Notably, when comparing the protective effect of antibody levels against Wuhan RBD during the T8–T9 period with the protective effect of antibody levels against Omicron RBDs during the T10–T11 period, we observed that the association with protection against symptomatic infections was generally stronger for IgG to Wuhan RBD at T8 than for IgG to Omicron RBD at T10 (Supplementary Table 11a). Similarly, the association with protection against all infections was stronger for IgG against Wuhan RBD at T8 than for IgG against RBD from all tested Omicron sub-variants (BA.1.1, BA.2, BA.4/5, BQ.1.1, XBB) at T10 (Supplementary Table 11b, Fig. 4a, Supplementary Fig. 5). Regarding protection against symptomatic infections, the association of IgG against Wuhan RBD was stronger than that of BQ.1.1 and BA.4/5 RBDs (Supplementary Table 11a, Fig. 4a, Supplementary Fig. 5). This suggests that the decline in the protective effect of antibody levels over time is not due to lower antibody levels against the newer Omicron variants but due to a reduced antibody functionality.

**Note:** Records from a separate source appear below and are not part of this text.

-- ==== Sys2Proof/Decode.lean ====
section
/-! DEFINITION. The decoder. The table of operations and events gives its rows no bits (its "fields" are empty), so
no word spells a command. -/

namespace Sys2Proof

/-- The command that a word of `nbits` bits spells by the table's bits: none, since no row has any. -/
def decodeTableWord (_nbits _w : Nat) : Option Instr := none

end Sys2Proof
end

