-- ==== Sys2Proof/Machine/State.lean ====
section
/-! DEFINITION. The state of the block, with every register, buffer, counter and mode of the spec; its reset value. -/

namespace Sys2Proof.Machine

open Sys2Proof

/-- Faults. No meaning of this model raises one: every command answers a next state. -/
inductive Fault
  /-- raised by nothing (safe) -/
  | never
  deriving DecidableEq, Repr

/-- Refusals. -/
inductive Refusal
  /-- raised by an arm of `exec` whose command has no meaning yet (safe) -/
  | notModelled (mnemonic : String)
  deriving DecidableEq, Repr

/-! ## Clock domains (01_architecture.md, R28-R34) -/

/-- Clock gating of the 249 domains. -/
structure Gate where
  /-- domains clocked in the current stride, bit d = domain d (R33 THM_GATE_ACT) -/
  act : BitVec 256
  /-- domains clocked now: those of `act`, and those woken or gated since the stride began (R30, R32) -/
  on : BitVec 256
  /-- domains that a request or a register access has reached in this stride (R30, R32) -/
  busy : BitVec 256
  /-- whole strides without activity, 0-2, of the demand-woken domains, by domain (R30) -/
  idle : Tbl Nat
  deriving DecidableEq, Repr

/-! ## Time base (02_stride_time.md, R36-R59, R66-R67) -/

/-- PPS states of R51, in the order of TBS_PPS_STAT.STATE. -/
inductive PpsState | free | acquire | locked | holdover
  deriving DecidableEq, Repr

/-- A set of SECONDS that waits for the next second boundary (R54, R55, R67). -/
structure PendSet where
  /-- true for the register set, false for the Timestamp feature -/
  viaReg : Bool
  /-- the value for the boundary (register set), or T in milliseconds (Timestamp) -/
  value : Nat
  /-- elapsed timebase ns at receipt -/
  receipt : Nat
  deriving DecidableEq, Repr

/-- TBS: counters of the always-on domain and the PPS engine. -/
structure Tbs where
  /-- elapsed timebase time at the start of the stride in progress, ns since power-on (R57) -/
  clk : Nat
  /-- SECONDS (R37) -/
  seconds : BitVec 48
  /-- SECONDS in the second before the last boundary (R55, R67) -/
  prevSeconds : BitVec 48
  /-- STRIDE_IN_SEC 0-124,999 (R37) -/
  strideInSec : Nat
  /-- NS_IN_STRIDE at the last step (R37) -/
  nsInStride : Nat
  /-- length in ns of the stride in progress (R38) -/
  strideLen : Nat
  /-- STRIDE_IN_SEC has passed 124,999 and SECONDS has not yet advanced (R37) -/
  secondDue : Bool
  /-- the current instant is a second boundary whose pending sets may still apply (R55) -/
  atSecond : Bool
  /-- a minute boundary has come and the meters are not yet latched (R56) -/
  minuteDue : Bool
  /-- the minute boundary that is due comes from a set (R56) -/
  minutePartial : Bool
  /-- timestamp origin (R53, R55) -/
  origin : BitVec 3
  /-- operating hours, 24 bits (R57) -/
  hours : Nat
  /-- seconds-in-hour 0-3,599 (R57) -/
  hourSec : Nat
  /-- elapsed ns of the operating second in progress (R57) -/
  hourNs : Nat
  /-- an operating-hour boundary has passed and TBS_HOUR is not yet written (R59) -/
  hourDue : Bool
  /-- power-cycle count, 24 bits (R58) -/
  pcycle : Nat
  /-- PPS state (R51) -/
  pps : PpsState
  /-- LOCKED was entered since power-on (R51, HOLDOVER entry from ACQUIRE-after-LOCKED) -/
  wasLocked : Bool
  /-- elapsed time at which the PPS input was last enabled (R51: no valid edge for 3 s) -/
  enabledAt : Nat
  /-- elapsed time of the previous valid edge (R46) -/
  lastEdge : Option Nat
  /-- elapsed time of the last edge that could begin a valid pair (R46, R51) -/
  lastAny : Option Nat
  /-- active edge: some true rising, some false falling, none undecided (R45) -/
  polarity : Option Bool
  /-- polarity shown by the previous pulse (R45) -/
  polPrev : Option Bool
  /-- phase error at the previous valid edge (R50) -/
  prevErr : Option Int
  /-- elapsed time of the predicted edge: one second and the frequency residual after the last valid edge (R46) -/
  predEdge : Nat
  /-- the first alignment is done (R51) -/
  aligned : Bool
  /-- consecutive valid edges with |E| at most 100 ns (R51) -/
  goodRun : Nat
  /-- elapsed time at which LOCKED was entered (R48) -/
  lockedAt : Nat
  /-- elapsed target boundary of a step that is due, with its E (R50) -/
  stepDue : Option (Nat × Int)
  /-- ns left to remove (positive) or add (negative), one per slew stride (R49) -/
  slewLeft : Int
  /-- the ns to remove or add in the strides of the second that follows (R49) -/
  slewNext : Int
  /-- sets of SECONDS that wait for the next boundary, in order of receipt (R67) -/
  sets : List PendSet
  deriving DecidableEq, Repr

a Forest plot of multivariable Cox Regression models. Models were adjusted by age, comorbidities, hybrid immunity, number of infections, number of doses, sex, smoking, and time since last exposure. The color of the dots represents the P value, where black represents < 0.001, dark grey < 0.01, light grey < 0.05, and white non-significant. Error bars represent the 95% confidence intervals (CI). b, c Kaplan–Meier survival curves of risk of breakthrough infection by tertiles of anti-RBD IgG (b) and IgA levels (c). Tertile T1 corresponds to the lowest antibody levels, whereas T3 denotes the highest. Shaded areas represent the 95% confidence intervals. Full-length (Fl), Nucleocapsid (N), Receptor-binding domain (RBD), Spike (S). Kaplan–Meier curves were compared using the log-rank test. T: tertile.

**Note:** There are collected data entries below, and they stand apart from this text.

/-- The fields of the WBF page. -/
def fieldsWBF : List Fld :=
  [rWBF_BUF_CEIL, rWBF_SLOTS_TOTAL, rWBF_SLOTS_FREE, rWBF_SLOTS_ACK, rWBF_SLOTS_FILLING] ++
  [rWBF_SLICES, rWBF_TGT_STREAMS, rWBF_IDLE_STRIDES, rWBF_PAD_GRAN, rWBF_ABSORBED] ++
  [rWBF_IDLE_CLOSE, rWBF_FORCED_CLOSE, rWBF_ASM_FREE, rWBF_STREAM_SEL, rWBF_ROW_STATE] ++
  [rWBF_MEMBERS, rWBF_TARGETS, rWBF_STREAM_HELD, rWBF_ROW_SERIAL]

/-- The fields of the FCH page. -/
def fieldsFCH : List Fld :=
  [rFCH_RATE, rFCH_SLOTS, rFCH_IN_SERVICE, rFCH_IFACE, rFCH_DIES_PRESENT] ++
  [rFCH_DIES_SERVICE, rFCH_RATE_CAP, rFCH_FCH_BURST, rFCH_AGE_LIMIT, rFCH_PROG_INTERVAL] ++
  [rFCH_ERASE_INTERVAL, rFCH_PROG_CAP, rFCH_ERASE_CAP, rFCH_TAIL, rFCH_MAX_READS] ++
  [rFCH_READ_REQ_MAX, rFCH_PERIOD_MS, rFCH_DTEMP, rFCH_PROMOTED, rFCH_PREEMPT] ++
  [rFCH_SLOTS_DATA, rFCH_SLOTS_CMD, rFCH_SLOTS_IDLE, rFCH_REINS, rFCH_REFUSED] ++
  [rFCH_ON_BUSY, rFCH_BUSY_LIMIT, rFCH_PROG_FAIL, rFCH_ERASE_FAIL, rFCH_TIMEOUT] ++
  [rFCH_UNDER_ERASE, rFCH_PIN_GO, rFCH_PIN_SHORT, rFCH_PIN_OPEN, rFCH_RING_BASE] ++
  [rFCH_CRING_BASE, rFCH_CRING_HEAD, rFCH_CRING_TAIL, rFCH_TICK, rFCH_DIE_SEL] ++
  [rFCH_OP, rFCH_SUSPENDED, rFCH_REINABLE, rFCH_OUT, rFCH_ARMED] ++
  [rFCH_REIN_USED, rFCH_RUN, rFCH_RING_USED, rFCH_TO_RUN, rFCH_INTENT_ACT] ++
  [rFCH_INTENT_STBY, rFCH_INTENT_FREE, rFCH_REERASE]

/-- The fields of the LDC page. -/
def fieldsLDC : List Fld :=
  [rLDC_HARD_AVAIL, rLDC_SOFT_AVAIL, rLDC_HARD_ITER, rLDC_SOFT_ITER, rLDC_TRACK_MIN] ++
  [rLDC_TRACK_WINDOW, rLDC_DECODED, rLDC_HARD_FAIL, rLDC_STEP2_OK, rLDC_STEP3_OK] ++
  [rLDC_STEP4_OK, rLDC_STEP5_OK, rLDC_UNRECOVERED, rLDC_MISDIRECT, rLDC_CRC_ENC] ++
  [rLDC_CRC_DEC, rLDC_BITS_LO, rLDC_BITS_HI, rLDC_PEAK, rLDC_POISON_WAIT] ++
  [rLDC_INJ_DIE, rLDC_INJ_ARM, rLDC_INJ_BITS]

/-- The fields of the PAR page. -/
def fieldsPAR : List Fld :=
  [rPAR_DECLUSTERED, rPAR_K, rPAR_F, rPAR_GEN, rPAR_SPANS] ++
  [rPAR_SPARE_PCT, rPAR_SPARE_DIE, rPAR_GROOM_DAYS, rPAR_REFRESH_BITS, rPAR_RB_RECLAIM_PCT] ++
  [rPAR_JR_FLUSH, rPAR_JDIEm, rPAR_IN_SERVICE, rPAR_REHOMING, rPAR_RB_STATE] ++
  [rPAR_LOST_DIES, rPAR_RAW_EN, rPAR_ROWS_TWO, rPAR_ROWS_ONE, rPAR_ROWS_DONE] ++
  [rPAR_PROXIES, rPAR_THIRD_LOSS, rPAR_REHOMES, rPAR_GROOM_ROWS, rPAR_MISMATCH] ++
  [rPAR_FIXED, rPAR_UNRESOLVED, rPAR_RELOCATED, rPAR_GROOM_AGE_H, rPAR_JSEQ_LO] ++
  [rPAR_JSEQ_HI]

/-- The fields of the RCL page. -/
def fieldsRCL : List Fld :=
  [rRCL_LOW_BP, rRCL_URGENT_BP, rRCL_FLOOR_BP, rRCL_OP_PCT, rRCL_AGE_SPLIT_H] ++
  [rRCL_WL_SPREAD, rRCL_RATED_PE, rRCL_SPANS_LIVE, rRCL_PADDOCK, rRCL_RELEASED] ++
  [rRCL_RETIRED, rRCL_LOW_SPANS, rRCL_URGENT_SPANS, rRCL_FLOOR_SPANS, rRCL_DELTA] ++
  [rRCL_THROTTLING, rRCL_FLOOR_HOLD, rRCL_READ_ONLY, rRCL_WL_ACTIVE, rRCL_WRITE_CREDIT] ++
  [rRCL_AVG_EC, rRCL_MAX_EC, rRCL_MIN_EC, rRCL_SPARE_TOTAL, rRCL_SPARE_USED] ++
  [rRCL_PCT_USED, rRCL_AVAIL_SPARE, rRCL_VICTIMS, rRCL_WL_VICTIMS, rRCL_RETIRE_BLOCKS] ++
  [rRCL_TARGET_FAIL, rRCL_COPY_LO, rRCL_COPY_HI, rRCL_HOST_LO, rRCL_HOST_HI]

/-- The fields of the DMC page. -/
def fieldsDMC : List Fld :=
  [rDMC_SPEED, rDMC_RANKS, rDMC_X16, rDMC_D32G, rDMC_SIZE_GIB] ++
  [rDMC_WCRC, rDMC_CAPAR, rDMC_HPPR, rDMC_REF_2X, rDMC_WQ_HIGH] ++
  [rDMC_WQ_LOW, rDMC_PRED_EN, rDMC_OSC_STRIDES, rDMC_DRIFT, rDMC_REFETCH_OK] ++
  [rDMC_RECOMPUTED, rDMC_WCRC_RETRY, rDMC_CAPAR_RETRY, rDMC_FROZEN, rDMC_CAUSE] ++
  [rDMC_DUMP_GO, rDMC_DUMP_BUSY, rDMC_DUMP_DONE, rDMC_LOST_LINES, rDMC_REMAPPED] ++
  [rDMC_PPR, rDMC_SELFTEST, rDMC_WQ_DEPTH, rDMC_FAIL_SC, rDMC_FAIL_QTR] ++
  [rDMC_LCRC_BAD, rDMC_TAG_BAD, rDMC_DIAG_LINE]

/-- The fields of the SRM page. -/
def fieldsSRM : List Fld :=
  [rSRM_WORD_ERR, rSRM_RECOMPUTED, rSRM_FABRIC_RESEND, rSRM_FABRIC_FAIL, rSRM_LAST_POOL] ++
  [rSRM_LAST_BANK]

/-- The fields of the KEY page. -/
def fieldsKEY : List Fld :=
  [rKEY_SLOT_SEL, rKEY_STATE, rKEY_CLASS, rKEY_SOURCE, rKEY_OWNER] ++
  [rKEY_KEY_ID, rKEY_KCV_LO, rKEY_KCV_HI, rKEY_LOADED, rKEY_SESSIONS] ++
  [rKEY_STORE_OK, rKEY_STORE_BUSY, rKEY_HEALTH_OK, rKEY_RESEEDS, rKEY_IMG_KEY] ++
  [rKEY_REVOKED, rKEY_SVN_FUSED, rKEY_SVN_RUN, rKEY_LOADS, rKEY_UNWRAP_FAIL] ++
  [rKEY_CERASE, rKEY_IMG_REJECT, rKEY_MEAS, rKEY_ALIAS_OK, rKEY_CERT_OK]

/-- The fields of the CIP page. -/
def fieldsCIP : List Fld :=
  [rCIP_LANES, rCIP_CTX_USED, rCIP_HOLD_USED, rCIP_HOLD_RSV, rCIP_GRAN_ENC] ++
  [rCIP_GRAN_DEC, rCIP_TAG_FAIL, rCIP_SUSPEND, rCIP_RESTART, rCIP_CTX_FULL] ++
  [rCIP_TLS_REC, rCIP_TLS_AUTH_FAIL, rCIP_KEY_UPDATE, rCIP_HOLD_WAIT]

/-- The fields of the HIF page. -/
def fieldsHIF : List Fld :=
  [rHIF_SPEEDp, rHIF_WIDTHp, rHIF_FLITp, rHIF_DUAL, rHIF_MAX_SPEED] ++
  [rHIF_CLOSE, rHIF_NUMVFS0, rHIF_NUMVFS1, rHIF_OWNED, rHIF_OWNER_PORT] ++
  [rHIF_DENIED, rHIF_IDE_SECURE, rHIF_IDE_INSECURE, rHIF_AER_CE, rHIF_AER_UE] ++
  [rHIF_FLR, rHIF_LINK_DOWN, rHIF_VF_PORTk]

/-- The fields of the NET page. -/
def fieldsNET : List Fld :=
  [rNET_P0_MODE, rNET_P1_MODE, rNET_P0_ONE_LANE, rNET_P1_ONE_LANE, rNET_LINK] ++
  [rNET_IF_SEL, rNET_VLAN_ID, rNET_VLAN_EN, rNET_PFC_PRIO, rNET_PFC_EN] ++
  [rNET_ECN_EN, rNET_MTU, rNET_IPV4, rNET_V4_PREFIX, rNET_GW4] ++
  [rNET_IPV6k, rNET_V6_PREFIX, rNET_DSCP_GAITk, rNET_TCP_PORT, rNET_DISC_PORT] ++
  [rNET_TCP_EN, rNET_RDMA_EN, rNET_DISC_EN, rNET_DSCP_DISC, rNET_DSCP_TX] ++
  [rNET_FUNC_SEL, rNET_TLS_REQ, rNET_TCP_OK, rNET_RDMA_OK, rNET_ANY_HOST] ++
  [rNET_PSK_GEN, rNET_ACL, rNET_ASSOC_USED, rNET_NQP_USED, rNET_TLS_USED] ++
  [rNET_CONN_REFUSED, rNET_KATO]

/-- The fields of the SBI page. -/
def fieldsSBI : List Fld :=
  [rSBI_SMB_ADDR, rSBI_SMB_SPEED, rSBI_EID, rSBI_UART_BAUD, rSBI_UART_IN_EN] ++
  [rSBI_JTAG_REG_EN, rSBI_GPIO_DIR, rSBI_GPIO_OD, rSBI_GPIO_OUT, rSBI_GPIO_IN] ++
  [rSBI_GPIO_FUNC, rSBI_MCTP_RX, rSBI_PEC_ERR]

/-- The fields of the HLD page. -/
def fieldsHLD : List Fld :=
  [rHLD_ENERGY, rHLD_NO_HOLDUP, rHLD_TEST_BUSY, rHLD_CHARGED, rHLD_V_BANK] ++
  [rHLD_V_MIN, rHLD_TEST_S, rHLD_ETA_PCT, rHLD_C_MIN_PCT, rHLD_TEST_NOW] ++
  [rHLD_STR_SEL, rHLD_STR_FITTED, rHLD_STR_ISO, rHLD_STATE, rHLD_C_UF] ++
  [rHLD_ESR, rHLD_C_NOM, rHLD_LAST, rHLD_BUSY, rHLD_READY_PCT] ++
  [rHLD_LAST_MS, rHLD_DUMPS, rHLD_DUMP_FAILS, rHLD_LAST_MIB, rHLD_RESERVE_BLOCKS] ++
  [rHLD_DEFERS]

/-- The fields of the BOT page. -/
def fieldsBOT : List Fld :=
  [rBOT_PHASE, rBOT_FAIL_PHASE, rBOT_FAIL_CODE, rBOT_PATH, rBOT_READY] ++
  [rBOT_FALLBACK, rBOT_CAUSE, rBOT_FW_SLOT, rBOT_CFG_COPY, rBOT_NOR_OK] ++
  [rBOT_READY_MS, rBOT_DIES_EXPECTED, rBOT_DIES_IN_SERVICE, rBOT_DIES_MISSING, rBOT_DIES_FOREIGN] ++
  [rBOT_PHASE_MSk, rBOT_PHASE_MSk_16, rBOT_SERIALk, rBOT_MAC_LO, rBOT_MAC_HI] ++
  [rBOT_PART, rBOT_GRADE, rBOT_STEPPING, rBOT_DEBUG, rBOT_PEND] ++
  [rBOT_FCH_PEND, rBOT_BAD_SIZE, rBOT_SEALED_WR]

/-- The fields of the EVL page. -/
def fieldsEVL : List Fld :=
  [rEVL_NEWEST_LO, rEVL_NEWEST_HI, rEVL_OLDEST_LO, rEVL_OLDEST_HI, rEVL_WMARK_LO] ++
  [rEVL_WMARK_HI, rEVL_UNREAD, rEVL_AEN_SEV, rEVL_BUCKET, rEVL_REFILL_S] ++
  [rEVL_QUEUE, rEVL_SUPPRESSED, rEVL_TORN, rEVL_CORRUPT, rEVL_UNREAD_LOST] ++
  [rEVL_NOR_FAIL, rEVL_OVR_CODEk, rEVL_OVR_DEPTHk, rEVL_OVR_REFILLk, rEVL_CUR_LO] ++
  [rEVL_CUR_HI, rEVL_LOAD, rEVL_NEXT, rEVL_VALID, rEVL_RESULT] ++
  [rEVL_SEQ, rEVL_WIN]

/-- The fields of the CPX page. -/
def fieldsCPX : List Fld :=
  [rCPX_RUNNING, rCPX_HEARTBEAT, rCPX_FW_STOPPED]

/-- The block-specific fields of a block by index. -/
def fieldsOf (blk : Nat) : List Fld :=
  match blk with
  | 1 => fieldsBOT
  | 2 => fieldsTBS
  | 3 => fieldsEVL
  | 4 => fieldsTHM
  | 5 => fieldsHLD
  | 6 => fieldsKEY
  | 7 => fieldsCIP
  | 8 => fieldsHIF
  | 9 => fieldsNET
  | 10 => fieldsSBI
  | 11 => fieldsQMX
  | 12 => fieldsTEN
  | 13 => fieldsMAP
  | 14 => fieldsSTP
  | 15 => fieldsWBF
  | 16 => fieldsPAR
  | 17 => fieldsRCL
  | 18 => fieldsLDC
  | 19 => fieldsFCH
  | 20 => fieldsDMC
  | 21 => fieldsSRM
  | 22 => fieldsCPX
  | _ => []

Neutralizing capacity correlates with protection against Omicron breakthrough infection

We found a positive correlation between antibody levels to S antigens and plasma neutralizing activity at T9 (Fig. 5) and T11 (Supplementary Fig. 6), particularly for the anti-Omicron antibodies at T11. When we analyzed the neutralizing activity against the Wuhan, BA.1, BA.4/5, and BQ.1.1 variants at T9 and its relation to protection against symptomatic or all infections during the T9–T10 period in a subset of participants (n = 113) (Tables 2–3, Supplementary Table 12), we found a positive association between neutralizing activity to Wuhan (D614G) and Omicron BA.4/5 variants and protection against symptomatic infections in a multivariable Cox regression model (Table 2, Supplementary Table 12a). Similarly, higher neutralizing activity against Wuhan and Omicron BA.1 and BA.4/5, were associated with protection against symptomatic and asymptomatic infections in a multivariable logistic regression model (Table 3, Supplementary Table 12b).

Pearson correlation R values and correlation p-values (* p < 0.05, ** p < 0.01, *** p < 0.001, ns) are shown in the heatmap.